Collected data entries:
────
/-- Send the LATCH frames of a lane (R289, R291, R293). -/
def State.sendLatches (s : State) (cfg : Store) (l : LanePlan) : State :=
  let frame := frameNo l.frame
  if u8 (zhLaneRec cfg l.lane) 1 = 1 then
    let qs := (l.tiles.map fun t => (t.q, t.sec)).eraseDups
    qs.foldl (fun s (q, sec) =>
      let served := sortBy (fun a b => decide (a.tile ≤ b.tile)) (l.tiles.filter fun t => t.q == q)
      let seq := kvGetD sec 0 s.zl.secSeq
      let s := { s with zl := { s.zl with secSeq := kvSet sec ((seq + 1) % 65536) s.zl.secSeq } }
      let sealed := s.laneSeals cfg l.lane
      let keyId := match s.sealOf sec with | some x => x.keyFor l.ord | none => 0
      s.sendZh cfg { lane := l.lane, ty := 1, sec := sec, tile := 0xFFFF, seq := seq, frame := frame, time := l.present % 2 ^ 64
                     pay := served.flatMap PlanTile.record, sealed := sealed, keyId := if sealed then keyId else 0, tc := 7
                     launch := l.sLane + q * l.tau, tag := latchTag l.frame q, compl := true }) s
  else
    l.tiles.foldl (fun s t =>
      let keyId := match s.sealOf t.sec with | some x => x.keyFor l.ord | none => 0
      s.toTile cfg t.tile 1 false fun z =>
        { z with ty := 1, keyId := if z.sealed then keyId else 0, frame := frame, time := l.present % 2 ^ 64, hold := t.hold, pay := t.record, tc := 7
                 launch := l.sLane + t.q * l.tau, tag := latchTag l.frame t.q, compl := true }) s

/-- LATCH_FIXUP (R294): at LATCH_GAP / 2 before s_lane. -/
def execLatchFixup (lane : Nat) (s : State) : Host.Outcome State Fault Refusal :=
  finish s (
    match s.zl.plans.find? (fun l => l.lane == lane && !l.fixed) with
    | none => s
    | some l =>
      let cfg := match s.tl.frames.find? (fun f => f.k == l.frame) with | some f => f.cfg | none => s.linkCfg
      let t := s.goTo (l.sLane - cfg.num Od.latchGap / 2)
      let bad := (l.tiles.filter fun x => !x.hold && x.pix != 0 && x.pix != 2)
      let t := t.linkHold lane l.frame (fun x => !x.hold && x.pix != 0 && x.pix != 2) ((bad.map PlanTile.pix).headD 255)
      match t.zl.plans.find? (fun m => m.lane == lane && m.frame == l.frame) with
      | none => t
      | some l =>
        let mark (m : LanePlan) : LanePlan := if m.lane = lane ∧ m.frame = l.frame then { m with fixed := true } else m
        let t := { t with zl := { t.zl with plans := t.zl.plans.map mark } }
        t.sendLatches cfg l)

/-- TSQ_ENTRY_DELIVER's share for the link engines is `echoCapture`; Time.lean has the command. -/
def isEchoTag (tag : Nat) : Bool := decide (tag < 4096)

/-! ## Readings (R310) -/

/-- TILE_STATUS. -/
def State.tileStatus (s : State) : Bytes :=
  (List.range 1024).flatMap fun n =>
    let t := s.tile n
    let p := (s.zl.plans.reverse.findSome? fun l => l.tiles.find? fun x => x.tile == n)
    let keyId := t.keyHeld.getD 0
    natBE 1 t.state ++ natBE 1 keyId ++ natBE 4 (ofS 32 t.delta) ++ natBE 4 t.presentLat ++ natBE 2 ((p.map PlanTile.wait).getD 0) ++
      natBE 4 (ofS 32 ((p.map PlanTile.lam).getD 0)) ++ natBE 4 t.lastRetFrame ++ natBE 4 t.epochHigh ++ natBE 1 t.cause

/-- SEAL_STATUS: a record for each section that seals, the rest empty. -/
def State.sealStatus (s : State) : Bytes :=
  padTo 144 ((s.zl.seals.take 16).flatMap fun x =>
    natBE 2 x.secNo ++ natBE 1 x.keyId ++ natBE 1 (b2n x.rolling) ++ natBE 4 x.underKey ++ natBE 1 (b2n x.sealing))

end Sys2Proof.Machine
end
────
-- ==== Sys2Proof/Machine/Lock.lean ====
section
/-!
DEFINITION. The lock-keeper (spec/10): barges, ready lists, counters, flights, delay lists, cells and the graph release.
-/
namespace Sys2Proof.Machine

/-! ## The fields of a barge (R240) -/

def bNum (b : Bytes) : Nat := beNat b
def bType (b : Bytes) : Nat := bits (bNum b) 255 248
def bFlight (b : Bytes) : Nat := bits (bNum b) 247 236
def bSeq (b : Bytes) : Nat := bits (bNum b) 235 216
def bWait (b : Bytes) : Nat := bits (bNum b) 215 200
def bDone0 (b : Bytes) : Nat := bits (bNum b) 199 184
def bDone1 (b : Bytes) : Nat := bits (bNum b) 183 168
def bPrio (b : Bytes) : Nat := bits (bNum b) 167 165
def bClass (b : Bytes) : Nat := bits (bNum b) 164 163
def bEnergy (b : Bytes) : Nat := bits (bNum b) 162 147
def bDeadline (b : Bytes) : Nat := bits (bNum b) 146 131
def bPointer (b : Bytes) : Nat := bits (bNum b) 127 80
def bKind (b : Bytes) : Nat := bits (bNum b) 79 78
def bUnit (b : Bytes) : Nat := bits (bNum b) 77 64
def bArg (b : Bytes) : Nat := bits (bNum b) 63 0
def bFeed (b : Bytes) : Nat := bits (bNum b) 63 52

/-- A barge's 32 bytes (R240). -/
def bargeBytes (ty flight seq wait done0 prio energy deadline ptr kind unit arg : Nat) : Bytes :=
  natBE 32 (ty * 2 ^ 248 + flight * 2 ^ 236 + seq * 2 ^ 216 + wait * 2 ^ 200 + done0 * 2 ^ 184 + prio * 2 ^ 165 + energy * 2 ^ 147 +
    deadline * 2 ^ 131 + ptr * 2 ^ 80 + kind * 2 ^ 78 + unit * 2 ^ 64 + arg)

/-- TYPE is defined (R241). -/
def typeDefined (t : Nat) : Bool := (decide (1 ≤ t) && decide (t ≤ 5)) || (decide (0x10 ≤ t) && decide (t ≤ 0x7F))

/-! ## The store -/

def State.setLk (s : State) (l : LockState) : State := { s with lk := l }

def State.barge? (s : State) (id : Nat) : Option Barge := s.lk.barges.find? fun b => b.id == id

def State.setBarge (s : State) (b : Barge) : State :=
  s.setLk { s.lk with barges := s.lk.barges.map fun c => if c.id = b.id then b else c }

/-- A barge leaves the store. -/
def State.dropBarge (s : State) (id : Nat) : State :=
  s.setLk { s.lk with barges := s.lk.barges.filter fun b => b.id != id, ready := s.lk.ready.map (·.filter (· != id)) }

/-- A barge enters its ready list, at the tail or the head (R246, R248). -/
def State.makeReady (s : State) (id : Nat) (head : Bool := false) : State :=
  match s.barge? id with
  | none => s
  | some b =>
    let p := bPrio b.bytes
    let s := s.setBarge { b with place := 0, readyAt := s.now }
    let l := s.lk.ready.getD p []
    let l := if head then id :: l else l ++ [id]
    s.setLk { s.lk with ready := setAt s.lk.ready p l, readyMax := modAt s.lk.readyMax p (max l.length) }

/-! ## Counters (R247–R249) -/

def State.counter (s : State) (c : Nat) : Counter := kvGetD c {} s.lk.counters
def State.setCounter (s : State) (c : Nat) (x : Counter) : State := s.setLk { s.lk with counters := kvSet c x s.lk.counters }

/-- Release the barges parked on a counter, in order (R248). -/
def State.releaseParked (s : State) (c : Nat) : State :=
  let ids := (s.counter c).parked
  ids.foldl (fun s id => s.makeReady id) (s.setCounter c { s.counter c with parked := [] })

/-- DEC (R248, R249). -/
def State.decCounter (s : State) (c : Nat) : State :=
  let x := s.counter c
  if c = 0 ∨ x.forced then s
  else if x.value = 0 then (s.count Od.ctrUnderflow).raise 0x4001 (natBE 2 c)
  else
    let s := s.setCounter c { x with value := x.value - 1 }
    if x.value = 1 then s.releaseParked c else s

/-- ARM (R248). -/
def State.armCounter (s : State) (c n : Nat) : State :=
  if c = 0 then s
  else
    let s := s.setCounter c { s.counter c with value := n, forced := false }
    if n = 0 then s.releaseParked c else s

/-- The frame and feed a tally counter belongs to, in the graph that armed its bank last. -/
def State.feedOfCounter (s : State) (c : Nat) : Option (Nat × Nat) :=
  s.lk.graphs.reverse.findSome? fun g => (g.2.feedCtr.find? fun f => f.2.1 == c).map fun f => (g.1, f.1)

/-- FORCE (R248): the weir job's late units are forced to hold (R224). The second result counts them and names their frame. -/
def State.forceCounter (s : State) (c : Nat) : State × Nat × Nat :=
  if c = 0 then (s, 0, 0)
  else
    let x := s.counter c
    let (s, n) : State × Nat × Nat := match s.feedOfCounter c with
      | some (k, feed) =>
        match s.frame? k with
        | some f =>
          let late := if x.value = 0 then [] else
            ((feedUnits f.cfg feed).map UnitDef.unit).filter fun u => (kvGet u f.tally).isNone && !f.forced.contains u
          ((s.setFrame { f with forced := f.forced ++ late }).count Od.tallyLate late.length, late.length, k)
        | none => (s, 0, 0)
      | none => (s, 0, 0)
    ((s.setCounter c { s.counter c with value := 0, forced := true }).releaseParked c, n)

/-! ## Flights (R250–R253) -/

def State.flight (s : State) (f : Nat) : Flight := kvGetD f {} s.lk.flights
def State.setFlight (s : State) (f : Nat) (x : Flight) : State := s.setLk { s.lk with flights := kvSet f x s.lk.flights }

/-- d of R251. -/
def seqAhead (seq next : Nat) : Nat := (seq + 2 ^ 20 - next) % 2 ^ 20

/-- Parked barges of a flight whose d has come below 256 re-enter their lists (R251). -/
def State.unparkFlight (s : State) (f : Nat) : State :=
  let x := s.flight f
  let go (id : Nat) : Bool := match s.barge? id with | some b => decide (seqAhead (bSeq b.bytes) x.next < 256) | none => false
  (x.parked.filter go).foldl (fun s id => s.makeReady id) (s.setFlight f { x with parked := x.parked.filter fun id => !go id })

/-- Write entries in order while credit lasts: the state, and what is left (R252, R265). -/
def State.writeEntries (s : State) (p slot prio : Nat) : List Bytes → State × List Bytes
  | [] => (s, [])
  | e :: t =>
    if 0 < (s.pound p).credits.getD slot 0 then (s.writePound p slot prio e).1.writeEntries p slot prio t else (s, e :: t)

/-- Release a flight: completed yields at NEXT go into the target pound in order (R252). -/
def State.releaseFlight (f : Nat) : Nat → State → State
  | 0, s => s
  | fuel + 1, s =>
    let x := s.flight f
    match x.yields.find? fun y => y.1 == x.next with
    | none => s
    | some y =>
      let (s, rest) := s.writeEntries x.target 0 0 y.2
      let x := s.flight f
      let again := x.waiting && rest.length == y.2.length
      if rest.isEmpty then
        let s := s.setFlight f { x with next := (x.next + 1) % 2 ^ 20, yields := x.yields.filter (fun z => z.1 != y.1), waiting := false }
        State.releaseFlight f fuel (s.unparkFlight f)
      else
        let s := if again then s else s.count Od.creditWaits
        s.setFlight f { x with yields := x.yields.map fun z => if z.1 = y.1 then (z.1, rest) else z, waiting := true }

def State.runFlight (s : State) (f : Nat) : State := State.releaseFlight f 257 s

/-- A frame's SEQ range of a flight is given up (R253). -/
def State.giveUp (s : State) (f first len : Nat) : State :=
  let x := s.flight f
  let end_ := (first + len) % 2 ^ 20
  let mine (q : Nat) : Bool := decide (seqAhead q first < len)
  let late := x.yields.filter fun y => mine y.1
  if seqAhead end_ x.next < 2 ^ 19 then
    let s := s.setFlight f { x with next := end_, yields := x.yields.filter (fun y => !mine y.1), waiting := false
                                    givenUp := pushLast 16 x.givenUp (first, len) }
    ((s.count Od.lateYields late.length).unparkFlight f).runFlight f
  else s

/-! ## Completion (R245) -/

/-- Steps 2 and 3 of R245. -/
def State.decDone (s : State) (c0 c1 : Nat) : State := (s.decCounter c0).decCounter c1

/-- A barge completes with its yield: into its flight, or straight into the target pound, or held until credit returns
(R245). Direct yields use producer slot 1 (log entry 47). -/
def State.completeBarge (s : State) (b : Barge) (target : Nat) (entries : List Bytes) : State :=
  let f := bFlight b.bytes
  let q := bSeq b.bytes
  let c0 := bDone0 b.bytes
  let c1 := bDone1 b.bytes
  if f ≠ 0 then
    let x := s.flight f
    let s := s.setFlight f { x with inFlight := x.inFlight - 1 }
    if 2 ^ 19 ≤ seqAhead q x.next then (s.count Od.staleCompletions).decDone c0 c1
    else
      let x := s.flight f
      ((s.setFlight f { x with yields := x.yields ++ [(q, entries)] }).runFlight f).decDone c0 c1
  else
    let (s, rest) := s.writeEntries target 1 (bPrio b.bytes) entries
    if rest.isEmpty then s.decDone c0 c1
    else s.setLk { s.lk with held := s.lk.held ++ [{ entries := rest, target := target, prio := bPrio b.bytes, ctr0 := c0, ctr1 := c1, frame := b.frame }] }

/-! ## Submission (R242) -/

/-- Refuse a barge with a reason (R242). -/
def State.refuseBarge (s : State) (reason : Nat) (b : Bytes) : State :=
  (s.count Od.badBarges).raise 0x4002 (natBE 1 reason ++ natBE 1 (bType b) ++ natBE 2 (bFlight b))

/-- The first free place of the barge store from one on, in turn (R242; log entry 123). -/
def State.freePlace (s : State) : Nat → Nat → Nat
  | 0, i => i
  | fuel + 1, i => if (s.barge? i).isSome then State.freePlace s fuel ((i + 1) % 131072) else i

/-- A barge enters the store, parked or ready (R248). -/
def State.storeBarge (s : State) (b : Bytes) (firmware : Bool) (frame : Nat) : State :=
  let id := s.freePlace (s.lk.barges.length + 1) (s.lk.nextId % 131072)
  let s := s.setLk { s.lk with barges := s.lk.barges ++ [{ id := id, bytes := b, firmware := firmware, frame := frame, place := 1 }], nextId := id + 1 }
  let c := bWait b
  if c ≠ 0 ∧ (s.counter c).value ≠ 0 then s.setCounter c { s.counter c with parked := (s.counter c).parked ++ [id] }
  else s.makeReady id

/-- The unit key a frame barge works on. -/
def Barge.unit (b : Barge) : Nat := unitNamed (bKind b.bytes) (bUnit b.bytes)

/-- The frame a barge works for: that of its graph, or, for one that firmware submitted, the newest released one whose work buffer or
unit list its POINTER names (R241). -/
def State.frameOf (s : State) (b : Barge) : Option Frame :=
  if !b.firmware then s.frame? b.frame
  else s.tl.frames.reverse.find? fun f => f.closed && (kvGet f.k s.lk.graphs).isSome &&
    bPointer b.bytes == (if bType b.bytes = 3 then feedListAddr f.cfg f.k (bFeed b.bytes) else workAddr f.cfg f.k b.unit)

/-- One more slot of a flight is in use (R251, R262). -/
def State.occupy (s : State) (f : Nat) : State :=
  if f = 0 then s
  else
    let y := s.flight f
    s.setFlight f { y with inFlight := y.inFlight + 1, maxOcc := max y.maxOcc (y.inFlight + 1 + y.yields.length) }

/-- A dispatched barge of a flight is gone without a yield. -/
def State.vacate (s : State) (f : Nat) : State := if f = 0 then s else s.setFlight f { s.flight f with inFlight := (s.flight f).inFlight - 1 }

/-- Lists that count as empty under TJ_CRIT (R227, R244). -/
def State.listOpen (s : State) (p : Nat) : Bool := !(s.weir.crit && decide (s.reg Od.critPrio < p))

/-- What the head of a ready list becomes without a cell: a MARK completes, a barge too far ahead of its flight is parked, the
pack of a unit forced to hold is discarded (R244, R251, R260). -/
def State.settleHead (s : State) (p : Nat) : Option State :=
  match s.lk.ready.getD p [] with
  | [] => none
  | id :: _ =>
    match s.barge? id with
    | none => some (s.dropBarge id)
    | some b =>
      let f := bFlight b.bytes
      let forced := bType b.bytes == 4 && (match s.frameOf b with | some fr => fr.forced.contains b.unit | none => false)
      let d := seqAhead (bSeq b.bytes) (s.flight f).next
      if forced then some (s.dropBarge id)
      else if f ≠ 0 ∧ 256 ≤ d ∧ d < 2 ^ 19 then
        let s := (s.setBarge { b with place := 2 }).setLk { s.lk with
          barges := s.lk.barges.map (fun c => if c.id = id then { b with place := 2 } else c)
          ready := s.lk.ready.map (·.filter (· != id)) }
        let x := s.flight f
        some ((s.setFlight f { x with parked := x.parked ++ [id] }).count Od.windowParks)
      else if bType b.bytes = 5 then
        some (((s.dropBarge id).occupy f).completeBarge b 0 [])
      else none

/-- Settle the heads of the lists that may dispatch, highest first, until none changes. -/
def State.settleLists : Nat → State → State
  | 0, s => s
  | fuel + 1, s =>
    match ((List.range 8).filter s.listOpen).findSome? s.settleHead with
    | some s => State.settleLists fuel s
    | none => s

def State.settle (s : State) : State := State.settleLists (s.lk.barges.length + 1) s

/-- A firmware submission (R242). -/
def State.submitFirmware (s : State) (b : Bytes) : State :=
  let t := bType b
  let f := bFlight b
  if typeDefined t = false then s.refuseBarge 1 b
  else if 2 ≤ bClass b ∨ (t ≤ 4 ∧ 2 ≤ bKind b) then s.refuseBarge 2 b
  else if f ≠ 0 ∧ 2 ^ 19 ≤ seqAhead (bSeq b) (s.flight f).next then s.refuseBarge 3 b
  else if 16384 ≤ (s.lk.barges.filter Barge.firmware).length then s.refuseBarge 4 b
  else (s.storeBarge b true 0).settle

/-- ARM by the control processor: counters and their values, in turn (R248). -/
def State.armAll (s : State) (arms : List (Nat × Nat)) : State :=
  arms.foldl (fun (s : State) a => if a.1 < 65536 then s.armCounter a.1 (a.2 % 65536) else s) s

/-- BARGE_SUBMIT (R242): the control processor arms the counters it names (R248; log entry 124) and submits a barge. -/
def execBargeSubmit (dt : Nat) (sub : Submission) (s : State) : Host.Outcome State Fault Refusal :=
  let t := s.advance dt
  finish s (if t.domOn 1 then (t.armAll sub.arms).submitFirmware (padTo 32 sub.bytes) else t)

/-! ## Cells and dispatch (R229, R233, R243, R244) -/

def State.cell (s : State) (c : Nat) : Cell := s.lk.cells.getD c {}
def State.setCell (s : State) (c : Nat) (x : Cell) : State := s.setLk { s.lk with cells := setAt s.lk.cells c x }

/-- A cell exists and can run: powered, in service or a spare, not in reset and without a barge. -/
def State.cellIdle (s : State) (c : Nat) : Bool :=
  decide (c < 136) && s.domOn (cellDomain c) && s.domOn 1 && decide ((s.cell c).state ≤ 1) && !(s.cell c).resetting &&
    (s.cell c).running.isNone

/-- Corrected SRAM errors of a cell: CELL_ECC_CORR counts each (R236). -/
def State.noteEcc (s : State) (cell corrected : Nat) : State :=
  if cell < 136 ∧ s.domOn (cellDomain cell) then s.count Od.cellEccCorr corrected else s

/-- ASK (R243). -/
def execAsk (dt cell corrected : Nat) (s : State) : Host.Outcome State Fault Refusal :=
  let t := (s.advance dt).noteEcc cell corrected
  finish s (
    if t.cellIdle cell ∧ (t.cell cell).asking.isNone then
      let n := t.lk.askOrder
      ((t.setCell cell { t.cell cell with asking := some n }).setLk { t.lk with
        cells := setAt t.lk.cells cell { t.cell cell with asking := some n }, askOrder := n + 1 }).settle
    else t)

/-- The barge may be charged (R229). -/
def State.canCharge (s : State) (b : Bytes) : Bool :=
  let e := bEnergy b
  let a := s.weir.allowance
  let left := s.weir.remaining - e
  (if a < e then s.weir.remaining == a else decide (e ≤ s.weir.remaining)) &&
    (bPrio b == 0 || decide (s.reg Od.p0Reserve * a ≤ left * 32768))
────
▶ EXERCISE DETAILS
Taking the entries above, restate exactly those lines that fall between the line with "def bPointer (b" and the line with "let l := s.lk.ready.getD p []", keeping both of those lines too.

▶ RESULT BELOW
def bPointer (b : Bytes) : Nat := bits (bNum b) 127 80
def bKind (b : Bytes) : Nat := bits (bNum b) 79 78
def bUnit (b : Bytes) : Nat := bits (bNum b) 77 64
def bArg (b : Bytes) : Nat := bits (bNum b) 63 0
def bFeed (b : Bytes) : Nat := bits (bNum b) 63 52

/-- A barge's 32 bytes (R240). -/
def bargeBytes (ty flight seq wait done0 prio energy deadline ptr kind unit arg : Nat) : Bytes :=
  natBE 32 (ty * 2 ^ 248 + flight * 2 ^ 236 + seq * 2 ^ 216 + wait * 2 ^ 200 + done0 * 2 ^ 184 + prio * 2 ^ 165 + energy * 2 ^ 147 +
    deadline * 2 ^ 131 + ptr * 2 ^ 80 + kind * 2 ^ 78 + unit * 2 ^ 64 + arg)

/-- TYPE is defined (R241). -/
def typeDefined (t : Nat) : Bool := (decide (1 ≤ t) && decide (t ≤ 5)) || (decide (0x10 ≤ t) && decide (t ≤ 0x7F))

/-! ## The store -/

def State.setLk (s : State) (l : LockState) : State := { s with lk := l }

def State.barge? (s : State) (id : Nat) : Option Barge := s.lk.barges.find? fun b => b.id == id

def State.setBarge (s : State) (b : Barge) : State :=
  s.setLk { s.lk with barges := s.lk.barges.map fun c => if c.id = b.id then b else c }

/-- A barge leaves the store. -/
def State.dropBarge (s : State) (id : Nat) : State :=
  s.setLk { s.lk with barges := s.lk.barges.filter fun b => b.id != id, ready := s.lk.ready.map (·.filter (· != id)) }

/-- A barge enters its ready list, at the tail or the head (R246, R248). -/
def State.makeReady (s : State) (id : Nat) (head : Bool := false) : State :=
  match s.barge? id with
  | none => s
  | some b =>
    let p := bPrio b.bytes
    let s := s.setBarge { b with place := 0, readyAt := s.now }
    let l := s.lk.ready.getD p []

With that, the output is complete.